Scholarships comes in all sizes : How can we take education to those who are missing out?
“To be a scholar is to be a honeybee. You have to keep visiting the flowers time and again to ascertain their food value.”
- Manasvi Singh
Same is the case with scholarships. When one does not yield results, you visit the next, then another, and another and so on till you get one. This might sound easy if you know where to look for scholarships. But the situation changes if you do not know what scholarships are in the first place.
To say that the world of scholarships in India is unorganized would be an understatement. On one hand, there is more than 20000 crores worth of scholarships available for Indian students. On the contrary, not even a small section of the entire population is aware of this. If you do not believe my words, do this small test.
Ask the person sitting right next to you a simple question. ‘Do you know of any scholarship that I can apply for?’ Minus google search, his chances of replying with a ‘yes’ are lower than the chances of life existing on Mars. This implies the herculean gap that exists between scholarships and its seekers.

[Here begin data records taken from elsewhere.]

/-- Lanes of a blocked bundle are free to issue, as a bundle of their own (R235 step 2). -/
def Gang.freed (g : Gang) (m : LaneMask) : Gang :=
  if g.bundles.any fun b => b.lanes == m then g.unwait m else g.rebundle m [⟨m, g.passesOf m, none, []⟩]

/-- A gang with lanes of a wait freed, about to complete the instruction that waits. Nothing else issues beside it. -/
def State.released (s : State) (g : GangRef) (m : LaneMask) : State :=
  { s.updGang g (fun q => q.freed m) with issuer := some (.gang g m), due := [] }

/-- Lanes of a gang that stand in a wait. -/
def State.stands (s : State) (g : GangRef) (p : LaneMask × Wait) : Bool :=
  ((s.gang? g).map fun q => q.bundles.any fun b => b.parts.contains p).getD false

/-- The end of one wait of a bundle, where it can end: the instruction completes with the values it read when it issued. -/
def State.endPart (s : State) (g : GangRef) (body : Wait → Ctx → State → Res) (p : LaneMask × Wait) : Option State :=
  match p.2.instr.ops with
  | none => none
  | some x =>
    match issueWith p.2.vals (s.released g p.1) p.2.instr x (body p.2) with
    | .next u => if (u.waiting g p.1 p.2.kind).isSome then none else some { u with issuer := s.issuer, due := s.due }
    | _ => none

/-- Bundles of these lanes that are free to issue at one address become one (R235 step 4). -/
def Gang.together (g : Gang) (ended : List LaneMask) : Gang :=
  (ended.foldl (fun as m => let a := vget g.pc (lowest m); if as.contains a then as else as ++ [a]) []).foldl (fun g a =>
    let ms := ended.filter fun m => vget g.pc (lowest m) == a && g.bundles.any fun b => b.lanes == m && b.wait.isNone
    let m := ms.foldl (· ||| ·) 0
    if ms.length < 2 then g else g.rebundle m [⟨m, g.passesOf m, none, []⟩]) g

/-- The end of the waits of a blocked bundle: each that can end does so, with its own lanes and values, and those that end together stay one
bundle (R235 step 4). Where none can, the event does not happen yet; nor in a gang that may not issue (R246, R399, R402). -/
def State.endWait (s : State) (g : GangRef) (lanes : LaneMask) (kind : WaitKind) (mine : Instr → Bool)
    (body : Wait → Ctx → State → Res) : Ans :=
  match s.mayIssue g, s.bundle g lanes with
  | true, some b =>
    let r := (b.parts.filter fun p => p.2.kind == kind && mine p.2.instr).foldl (fun (r : State × List LaneMask) p =>
      if r.1.stands g p then
        match r.1.endPart g body p with
        | some u => (u, r.2 ++ [p.1])
        | none => r
      else r) (s, [])
    match r.2 with
    | [] => notEnabled s
    | [_] => .next r.1
    | ended => .next (r.1.updGang g fun q => q.together ended)
  | _, _ => notEnabled s

/-- Any instruction. -/
def anyInstr (_ : Instr) : Bool := true

/-- LDF_WAIT_END (R148). -/
def execLdfWaitEnd (g : GangRef) (lanes : LaneMask) (s : State) : Ans := s.endWait g lanes .ldf anyInstr fun _ => Ctx.ldf

/-! ### Barrier objects (R162 to R165) -/

/-- A barrier object's fields. -/
structure BarObj where
  v : Bool
  phase : Nat
  bytes : Int
  count : Nat
  arrived : Nat
deriving DecidableEq, Repr

/-- The object in 128 bits (R162). -/
def BarObj.ofNat (n : Nat) : BarObj := ⟨n.testBit 127, bitsOf n 126 96, sext (bitsOf n 95 64) 32, bitsOf n 63 32, n % 2 ^ 32⟩

def BarObj.toNat (b : BarObj) : Nat :=
  bitNat b.v * 2 ^ 127 + b.phase % 2 ^ 31 * 2 ^ 96 + wrapNat b.bytes 32 * 2 ^ 64 + b.count % 2 ^ 32 * 2 ^ 32 + b.arrived % 2 ^ 32

/-- complete_if_done of R164. -/
def BarObj.settle (b : BarObj) : BarObj :=
  if b.v && b.count != 0 && b.arrived == b.count && decide (b.bytes = 0) then
    { b with phase := (b.phase + 1) % 2 ^ 31, arrived := 0, count := 0 }
  else b

/-- An arrival of k lanes with count n; none is BARRIER_MISMATCH (R164). -/
def BarObj.arrive (b : BarObj) (k n : Nat) : Option BarObj :=
  if !b.v || n == 0 then none
  else if b.count ≠ 0 && b.count ≠ n then none
  else if n < b.arrived + k then none
  else some ({ b with count := n, arrived := b.arrived + k }).settle

/-- BAR.EXPECT (R164). -/
def BarObj.expect (b : BarObj) (n : Nat) : Option BarObj :=
  if !b.v || decide (2 ^ 31 ≤ b.bytes + n) then none else some ({ b with bytes := b.bytes + n }).settle

/-- BAR.EXPECT of k active lanes, one after another (R143, R164); none when one of them is a BARRIER_MISMATCH. -/
def BarObj.expects (b : BarObj) (n : Nat) : Nat → Option BarObj
  | 0 => some b
  | k + 1 => (b.expect n).bind fun b' => b'.expects n k

/-- A counted byte lands (R164). -/
def BarObj.landOne (b : BarObj) : BarObj := ({ b with bytes := sext (wrapNat (b.bytes - 1) 32) 32 }).settle

/-- n counted bytes land one after another, and complete_if_done() runs after each (R164, R170). -/
def BarObj.land (b : BarObj) : Nat → BarObj
  | 0 => b
  | n + 1 => b.landOne.land n

/-- The key of `carried` for one phase of an object (R165). -/
def barKey (p : Place) (phase : Nat) : Nat :=
  match p with
  | .dram _ a _ => (a * 2 ^ 31 + phase) * 8 + 6
  | .scratch _ t o => ((t * 2 ^ 20 + o) * 2 ^ 31 + phase) * 8 + 7
  | .host _ => 0

/-- The clocks of an object's earlier phases are no longer its own (BAR.INIT). -/
def Hb.dropBar (h : Hb) (p : Place) : Hb :=
  { h with carried := h.carried.filter fun e => !(e.1 % 8 == barKey p 0 % 8 && e.1 / 2 ^ 34 == barKey p 0 / 2 ^ 34) }

/-- A barrier address lies in scratchpad, the cluster window or device memory (R162). -/
def barSpace (a : Nat) : Bool := inWin scratchBase scratchSize a || inWin clusterBase clusterSize a || deviceHalf a

/-- The places of a barrier object, or the failing check of R142. -/
def Ctx.barReach (c : Ctx) (s : State) (need : Acc) (a : Nat) : Except Trouble (List Place) :=
  if a % 16 ≠ 0 then .error { cause := cMisalign, lanes := c.active, addr := BitVec.ofNat 64 a }
  else
    match barSpace a, s.places c.w (lowest c.active) need a 16 with
    | true, some ps => .ok ps
    | _, _ => .error { cause := cExtent, lanes := c.active, addr := BitVec.ofNat 64 a }

/-- A BAR instruction on its object: reach it, check for races, and act on its fields (R162 to R165). -/
def Ctx.bar (c : Ctx) (s : State) (need : Acc) (f : State → BarObj → List Place → Res) : Res :=
  let a := c.once c.va
  match c.barReach s need a with
  | .error t => .trap t
  | .ok ps =>
    match c.raceOf s (fun _ => true) (fun _ => need != .read) c.active (fun _ => a) (Lanes.all ps) with
    | some t => .trap t
    | none =>
      let t := c.noteAll s (fun _ => true) (fun _ => need != .read) c.active (Lanes.all ps)
      f (c.atomicAll t c.active (Lanes.all ps) { read := need != .write, write := need != .read, keeps := need == .both })
        (BarObj.ofNat (s.readPlaces ps)) ps

/-- The first place of an object. -/
def headPlace (ps : List Place) : Place := (ps.head?).getD (.host 0)

/-- BAR.INIT (R163). -/
def execBarInit (x : Ops) (s : State) : Ans :=
  issue s (.barInit x) x fun c s =>
    c.bar s .write fun s _ ps => .ok { s := c.hb (s.writePlaces ps (2 ^ 127)) fun h => h.dropBar (headPlace ps) }

/-- BAR.ARRIVE (R163 to R165). -/
def execBarArrive (x : Ops) (s : State) : Ans :=
  issue s (.barArrive x) x fun c s =>
    c.bar s .both fun s b ps =>
      match b.arrive (laneCount c.active) (c.once c.vb) with
      | none => c.trap cBarrierMismatch (BitVec.ofNat 64 (c.once c.va))
      | some b' =>
        let s := s.writePlaces ps b'.toNat
        let s := (lanesOf c.active).foldl (fun s i => c.hb s fun h => h.releaseTo (c.actor s i).agent (barKey (headPlace ps) b.phase)) s
        c.value s fun _ => b.phase

/-- BAR.EXPECT (R164): each active lane adds the bytes (R143; log entry 13). -/
def execBarExpect (x : Ops) (s : State) : Ans :=
  issue s (.barExpect x) x fun c s =>
    let n := c.once c.vb
    match c.barReach s .both (c.once c.va) with
    | .error t => .trap t
    | .ok _ =>
      if 2 ^ 31 ≤ n then c.trap cIllegalOperand
      else
        c.bar s .both fun s b ps =>
          match b.expects n (laneCount c.active) with
          | none => c.trap cBarrierMismatch (BitVec.ofNat 64 (c.once c.va))
          | some b' => .ok { s := s.writePlaces ps b'.toNat }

Dropout rates in India linger around 4.34% (source: MHRD). This means that almost 4–5 students out of every 100 miss out on education at primary level. The problem is deeper than we comprehend. A further investigation reveals that most of the dropouts happen at class 8 level. Interestingly, the Right of Children to Free and Compulsory Education Act or Right to Education Act (RTE) allows students aged 6–14 years to get free elementary education up to class 8. The dropouts happen because students lack the resources to continue education beyond the purview of RTE. But again, this is not the problem we are trying to address.
The problem is lack of awareness about scholarships as an instrument that can aid in curtailing dropouts. Scholarships can act as the bridge between unemployed and unskilled to employed and skilled.
How do scholarships help?
Abraham Lincoln once famously said, ‘the best way to predict your future is to create it’. Scholarships help you to create your future. You make an informed choice of opting to find avenues to study rather than dropping out of education. In India, just like the world, scholarships come in various forms. Here are the key categories forming the major chunk of the entire scholarship corpus.

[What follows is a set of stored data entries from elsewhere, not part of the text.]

-- ==== Sys2Proof/Machine/Matrix.lean ====
section
/-! DEFINITION. The matrix engine: formats, compressed weight blocks, the checks and sums of passes, and the instructions that place
commands in the queue, with the steps that execute them (R171 to R184, R328 to R331, R335 to R341). -/

namespace Sys2Proof.Machine

/-! ### Operand formats (R174) -/

/-- Bits of an element of a matrix format code. -/
def matBits (f : Nat) : Nat :=
  if f ≤ 4 then 8 else if f ≤ 7 then 6 else if f ≤ 9 then 4 else if f ≤ 11 then 16 else if f = 13 then 64 else 32

/-- Bytes of a row of 128 elements. -/
def matRow (f : Nat) : Nat := 16 * matBits f

/-- The code's class is integer. -/
def matInt (f : Nat) : Bool := f == 3 || f == 4 || f == 9

/-- The exact value of an element's bits. -/
def matVal (f v : Nat) : Val :=
  match f with
  | 0 => Fm.t8.decode v
  | 1 => Fm.e4m3.decode v
  | 2 => Fm.e5m2.decode v
  | 3 => Val.ofInt (sext v 8)
  | 4 => Val.ofInt (v % 256 : Nat)
  | 5 => Fm.t6.decode v
  | 6 => Fm.e3m2.decode v
  | 7 => Fm.e2m3.decode v
  | 8 => Fm.e2m1.decode v
  | 9 => Val.ofInt (sext v 4)
  | 10 => Fm.bf16.decode v
  | 11 => Fm.f16.decode v
  | 12 => Fm.f32.decode v
  | _ => Fm.f64.decode v

/-- Code j of w bits in the stream that starts at byte a of memory (R324). -/
def streamCode (m : Mem) (a w j : Nat) : Nat := Mem.load m (a + w * j / 8) 10 / 2 ^ (w * j % 8) % 2 ^ w

/-- The matrix code of an R110 code (R196). -/
def matOfFmt : Nat → Nat
  | 4 => 0 | 5 => 5 | 6 => 1 | 7 => 2 | 8 => 6 | 9 => 7 | _ => 8

/-! ### Compressed weight blocks (R176) -/

/-- A group: its scale as an S20 code and its 32 element codes. -/
structure WGroup where
  scale : Nat
  codes : List Nat
deriving DecidableEq, Repr

/-- Elements of a group: masked ones take the next code, the others are 0. -/
def unmask (m : Mem) (a w mask : Nat) : List Nat → Nat → List Nat
  | [], _ => []
  | c :: cs, j => if mask.testBit c then streamCode m a w j :: unmask m a w mask cs (j + 1) else 0 :: unmask m a w mask cs j

/-- The group at a byte position and the position after it; none when it breaks R176. -/
def groupAt (m : Mem) (p fmt : Nat) (sc dense : Bool) : Option (WGroup × Nat) :=
  let raw := Mem.load m p 3
  let p1 := if sc then p + 3 else p
  let mask := if dense then 2 ^ 32 - 1 else Mem.load m p1 4
  let p2 := if dense then p1 else p1 + 4
  let w := matBits fmt
  let n := (List.range 32).foldl (fun k c => if mask.testBit c then k + 1 else k) 0
  let bytes := (n * w + 7) / 8
  let pad := if bytes = 0 then 0 else Mem.get m (p2 + bytes - 1) |>.toNat / 2 ^ (8 - (8 * bytes - n * w))
  if (sc && decide (2 ^ 20 ≤ raw)) || (8 * bytes != n * w && pad != 0) then none
  else some (⟨if sc then raw else 0x3F800, unmask m p2 w mask (List.range 32) 0⟩, p2 + bytes)

/-- n groups from a position, and the position after them. -/
def groupsFrom (m : Mem) (fmt : Nat) (sc dense : Bool) : Nat → Nat → Option (List WGroup × Nat)
  | 0, p => some ([], p)
  | n + 1, p =>
    match groupAt m p fmt sc dense with
    | none => none
    | some (g, q) =>
      match groupsFrom m fmt sc dense n q with
      | none => none
      | some (gs, r) => some (g :: gs, r)

/-- The header of a block at a byte position: FMT, FLAGS, LEN; none when it breaks R176. -/
def blockHead (m : Mem) (p : Nat) : Option (Nat × Nat × Nat) :=
  let fmt := Mem.load m p 1
  let fl := Mem.load m (p + 1) 1
  let len := Mem.load m (p + 4) 4
  if fmt ≤ 14 && decide (fl ≤ 3) && !(fl.testBit 0 && decide (9 < fmt)) && Mem.load m (p + 2) 2 == 0 && Mem.load m (p + 8) 8 == 0 &&
      decide (16 ≤ len) && decide (len ≤ 2 ^ 21) && len % 4 == 0 then some (fmt, fl, len)
  else none

/-- The 512 groups of a block at a byte position, n and j rising; none when it breaks R176. -/
def blockGroups (m : Mem) (p : Nat) : Option (List WGroup) :=
  match blockHead m p with
  | none => none
  | some (fmt, fl, len) =>
    match groupsFrom m fmt (fl.testBit 0) (fl.testBit 1) 512 (p + 16) with
    | none => none
    | some (gs, e) => if e ≤ p + len && decide (p + len ≤ e + 3) && Mem.load m e (p + len - e) == 0 then some gs else none

/-! ### Queueing weights (R175, R177) -/

/-- WLD (R175). -/
def execWld (x : Ops) (s : State) : Ans :=
  issue s (.wld x) x fun c s =>
    let off := c.once c.va
    let ctl := c.once c.vb
    let tl := opndBits x.dst % 8
    if 2 ^ 20 ≤ ctl then c.trap cIllegalOperand
    else if off % 4 ≠ 0 then c.trap cMisalign (BitVec.ofNat 64 (scratchBase + off))
    else c.enqueue s (some tl) fun b => ⟨0, bitsOf ctl 5 0, tl, 0, off, BitVec.ofNat 64 ctl, 0, b⟩

/-- WSEL (R177). -/
def execWsel (x : Ops) (s : State) : Ans :=
  issue s (.wsel x) x fun c s =>
    let n := c.once c.va
    if 63 < n then c.trap cIllegalOperand else c.enqueue s none fun b => ⟨1, n, 0, 0, 0, 0, 0, b⟩

/-! ### The matrix command word (R178 to R180) -/

/-- Fields of an MCW (R179). -/
structure Mcw where
  spl : Nat
  keep : Bool
  mw : Bool
  cv : Nat
  as_ : Bool
  ovw : Bool
  nt : Nat
  d : Nat
  slot : Nat
  afmt : Nat
  astr : Nat
  m : Nat
  clean : Bool
deriving DecidableEq, Repr

/-- The fields of a command word. -/
def Mcw.of (w : Nat) : Mcw :=
  { spl := bitsOf w 63 48, keep := w.testBit 45, mw := w.testBit 44, cv := bitsOf w 43 42, as_ := w.testBit 41, ovw := w.testBit 40,
    nt := bitsOf w 39 38 + 1, d := bitsOf w 37 34 + 1, slot := bitsOf w 33 28, afmt := bitsOf w 27 24, astr := bitsOf w 23 8,
    m := bitsOf w 7 0, clean := bitsOf w 47 46 == 0 }

/-- Tile width of a command (R180). -/
def Mcw.width (c : Mcw) (moment : Bool) : Nat := if moment || c.afmt == 13 then 2 else 1

/-- The checks of R180 in their order: the cause and the address of the first that fails. -/
def mcwFault (alloc : Nat) (c : Mcw) (aoff tile : Nat) (moment : Bool) : Option (Nat × DWord) :=
  let w := c.width moment
  let bad := !c.clean || c.m == 0 || decide (128 < c.m) ||
    (if moment then c.afmt != 14 || decide (1 < c.cv) || (c.cv == 1 && c.mw) else decide (13 < c.afmt) || c.mw || c.cv != 0) ||
    (c.as_ && decide (9 < c.afmt)) || (c.keep && (decide (1 < c.d) || decide (1 < c.nt))) || (w == 2 && tile % 2 == 1) ||
    decide (16 < tile + w * c.nt) || (!c.keep && decide (64 < c.slot + c.nt * c.d))
  let alen := 4 * c.astr * (c.m - 1) + c.d * matRow c.afmt
  let slen := 40 * ((4 * c.d * c.m + 15) / 16)
  if bad then some (cIllegalOperand, 0)
  else if aoff % 4 ≠ 0 then some (cMisalign, BitVec.ofNat 64 (scratchBase + aoff))
  else if !rangeIn alloc aoff alen then some (cExtentRange, scratchRangeAddr alloc aoff)
  else if c.as_ && !rangeIn alloc (8 * c.spl) slen then some (cExtentRange, scratchRangeAddr alloc (8 * c.spl))
  else none

/-- MMA and MMAM at issue (R178 to R180). -/
def Ctx.mma (c : Ctx) (s : State) (moment : Bool) : Res :=
  let aoff := c.once c.va
  let w := c.once c.vb
  let tile := opndBits c.x.dst % 256
  let tl := opndBits c.x.c.opnd % 8
  match mcwFault (c.scratchBytes s) (Mcw.of w) aoff tile moment with
  | some (cause, a) => c.trap cause a
  | none => c.enqueue s (some tl) fun b => ⟨if moment then 3 else 2, tile, tl, 0, aoff, BitVec.ofNat 64 w, 0, b⟩

/-- MMA (R180). -/
def execMma (x : Ops) (s : State) : Ans := issue s (.mma x) x fun c s => c.mma s false

/-- MMAM (R180). -/
def execMmam (x : Ops) (s : State) : Ans := issue s (.mmam x) x fun c s => c.mma s true

/-- ACLR (R184). -/
def execAclr (x : Ops) (s : State) : Ans :=
  issue s (.aclr x) x fun c s =>
    let tile := opndBits x.dst % 256
    let n := x.sb 3 0 + 1
    if 16 < tile + n then c.trap cIllegalOperand else c.enqueue s none fun b => ⟨4, tile, 0, n, 0, 0, 0, b⟩

/-! ### Sums (R181, R182, R328 to R331) -/

/-- The exact product of values, a NaN for a NaN operand or 0 x ∞. -/
def mulNan (a b : Val) : Val := if a.isNan || b.isNan then .canonical else (mulVal a b).val

/-- The exact sum of values, a NaN for a NaN operand or ∞ − ∞. -/
def addNan (a b : Val) : Val := if a.isNan || b.isNan then .canonical else (sumVal .rne a b).val

/-- A term truncated towards zero to units of 2^u. -/
def truncTo (u : Int) (v : Val) : Int :=
  match v with
  | .fin s n ex _ =>
    let k := ex - u
    let q := n * 2 ^ k.toNat / 2 ^ (-k).toNat
    if s then -(q : Int) else q
  | _ => 0

/-- A shift right with truncation of the magnitude. -/
def shiftTo0 (x : Int) (k : Nat) : Int := if x < 0 then -((x.natAbs / 2 ^ k : Nat) : Int) else ((x.natAbs / 2 ^ k : Nat) : Int)

/-- What has been taken of an element's terms: marks, anchor and sum (R330). -/
structure Pacc where
  nan : Bool
  pinf : Bool
  ninf : Bool
  anch : Int
  sum : Int
deriving DecidableEq, Repr

/-- The partial sum that holds nothing. -/
def Pacc.zero : Pacc := ⟨false, false, false, 0, 0⟩

/-- An entry of the save image read as a float pass's partial sum (R330). -/
def Pacc.ofNat (n : Nat) : Pacc := ⟨n.testBit 63, n.testBit 62, n.testBit 61, sext (bitsOf n 59 48) 12, sext (n % 2 ^ 48) 48⟩

/-- The largest exponent of the finite nonzero terms. -/
def topExp (ts : List Val) : Option Int :=
  ts.foldl (fun m t =>
    if t.isNan || t.isInf || t.isZero then m
    else match m with
      | some e => some (max e t.exponent)
      | none => some t.exponent) none

/-- A partial sum as an entry of the save image (R330). -/
def Pacc.toNat (p : Pacc) : Nat :=
  bitNat p.nan * 2 ^ 63 + bitNat p.pinf * 2 ^ 62 + bitNat p.ninf * 2 ^ 61 + wrapNat p.anch 12 * 2 ^ 48 + wrapNat p.sum 48

/-- Terms added to what has been taken (R328 steps 2 and 3, R331). -/
def Pacc.add (p : Pacc) (ts : List Val) : Pacc :=
  let p : Pacc := { p with nan := p.nan || ts.any Val.isNan, pinf := p.pinf || ts.any fun t => t.isInf && !t.neg,
                           ninf := p.ninf || ts.any fun t => t.isInf && t.neg }
  match topExp ts with
  | none => p
  | some er =>
    let e := if p.sum = 0 then er else max p.anch er
    let old := shiftTo0 p.sum (e - p.anch).toNat
    { p with anch := e, sum := ts.foldl (fun a t => if t.isNan || t.isInf then a else a + truncTo (e - 39) t) old }

/-- acc of a float pass into binary32: the element's previous value and what was taken (R181, R328 step 4). -/
def Pacc.into (p : Pacc) (x : Val) : Nat :=
  let f := Fm.f32
  let pi := p.pinf || (x.isInf && !x.neg)
  let ni := p.ninf || (x.isInf && x.neg)
  if p.nan || x.isNan || (pi && ni) then f.qnan
  else if pi then f.infCode
  else if ni then f.signed true f.infCode
  else (roundVal f .rne false (addNan x ((Dy.mk p.sum (p.anch - 39)).val false))).code

/-- acc of an FP64 pass: one rounding of the exact sum (R181). -/
def accF64 (x : Val) (ts : List Val) : Nat :=
  let v := ts.foldl addNan x
  let v := if ts.any Val.isNan then Val.canonical else v
  if v.isNan then Fm.f64.qnan else (roundVal .f64 .rne false v).code

/-- The latched weights in use: format, whether the groups carry scales, and the groups. -/
structure Weights where
  fmt : Nat
  scaled : Bool
  groups : Array WGroup

/-- Weight W[k][n] in its format, and its scale as a value. -/
def Weights.at_ (w : Weights) (k n : Nat) : Nat × Val :=
  let g := w.groups.getD (4 * n + k / 32) ⟨0x3F800, []⟩
  (g.codes.getD (k % 32) 0, s20Val g.scale)

/-- The weights that a latch holds. -/
def Latch.weights (l : Latch) : Option Weights :=
  (blockGroups l.block 0).map fun gs => ⟨l.fmt, (Mem.load l.block 1 1).testBit 0, gs.toArray⟩

/-- Element k of depth block d of activation row m (R181). -/
def actBits (mem : Mem) (aoff : Nat) (c : Mcw) (m d k : Nat) : Nat :=
  streamCode mem (aoff + 4 * c.astr * m + d * matRow c.afmt) (matBits c.afmt) k

/-- Scale i of the plane at a byte (R326). -/
def planeScale (mem : Mem) (base i : Nat) : Nat := streamCode mem (base + 40 * (i / 16)) 20 (i % 16)

/-- The scale of an activation: its plane's, or 1. -/
def actScale (mem : Mem) (c : Mcw) (m d k : Nat) : Val :=
  if c.as_ then s20Val (planeScale mem (8 * c.spl) (m * 4 * c.d + 4 * d + k / 32)) else Val.ofInt 1

/-- Pairings that R181 accepts. -/
def fmixOk (c : Mcw) (moment : Bool) (wf : Nat) : Bool :=
  if moment then (if c.mw then wf == 14 else decide (wf ≤ 12))
  else if c.afmt = 13 then wf == 13 else decide (wf ≤ 12)

/-- The terms that an element takes: integers of an integer pass, values of a float or FP64 pass, or those of the mean and of the variance. -/
inductive Terms where
  | ints (ts : List Int)
  | floats (ts : List Val)
  | wide (ts : List Val)
  | moments (ms vs : List Val)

Most of the government scholarships fall in this criteria. Candidates coming from a poor family background whose annual family income is usually less than 2.5 lacs per annum are eligible to apply for these scholarships.
The challenge, however, is to ascertain who amongst those below the specified income level needs it the most. There are cases where the student’s family income is less than 25000 per annum. Do such students stand a better chance of availing such scholarships or do they stand any chance at all? This is something that will continue to haunt the policymakers and educationists for times to come until such people are identified as groups requiring special focus. Such groups can then be assisted with special packages that are not meant for those who fare comparatively better.
Again, most of the government scholarships fall under this category. Students are disbursed scholarships basis their academic merit.
There are students who are in the A-grades, who have invested efforts and emerged victoriously. Then there are students who have fared better but just could not make it to the victory mark. Does this mean that they are less driven, less knowledgeable, less capable? And ironically, the merit is dependent on a stale education system that is in need of an immediate overhaul.
Merit-cum-need based scholarships
The third most popular category of scholarships provided by the government. Both income level, as well as merit, are the criteria to get a scholarship.
Many, if not all, students fall under this bracket. The volume of funds reserved especially for this category should be adequately higher than the rest. It is still to be seen, how education ministries achieve an equilibrium amidst all these categories.
How can we take education to those who are missing out?
Scholarships are a great tool to curtail dropouts. They are also pertinent in pursuing quality higher education. A vast chunk of the entire student population remains unaware of the perks of applying for and availing a scholarship. What is more worrying is that the enablers of education, the torchbearers of the future of India, the teachers too remain confused or largely unaware of these wonderful tools.
Mass media: Although scholarships do find a place in mediums of mass communication, the impact they create is too small. Education supplements these days are filled with advertisements of admissions to higher education institutes without realizing that students first need the funds to even think of taking this step. An admission policy that clubs with scholarships can help attain the dwindling balance. These eminent institutes also miss out on a pool of talent because the applicants lack the resources and ways to apply for such colleges.
Camps: Just like the revolutionary polio eradication drive by the government of India, the country is in dire need of an ‘education enabling drive’. While social entrepreneurship initiatives like Buddy4Study are toiling hard to reach out, a big push from the government is still the missing piece of the puzzle.
Teacher education: Yes, the teachers need to be taught again. It is not only the subjects they teach that would make a difference, it is also the lamps they light. Teachers can pave the way for a brighter future for the students by guiding them towards variously available scholarships and help them to fill the application forms. Remember, a positive first step is half the battle won. Many students do not win a scholarship because they never apply for one.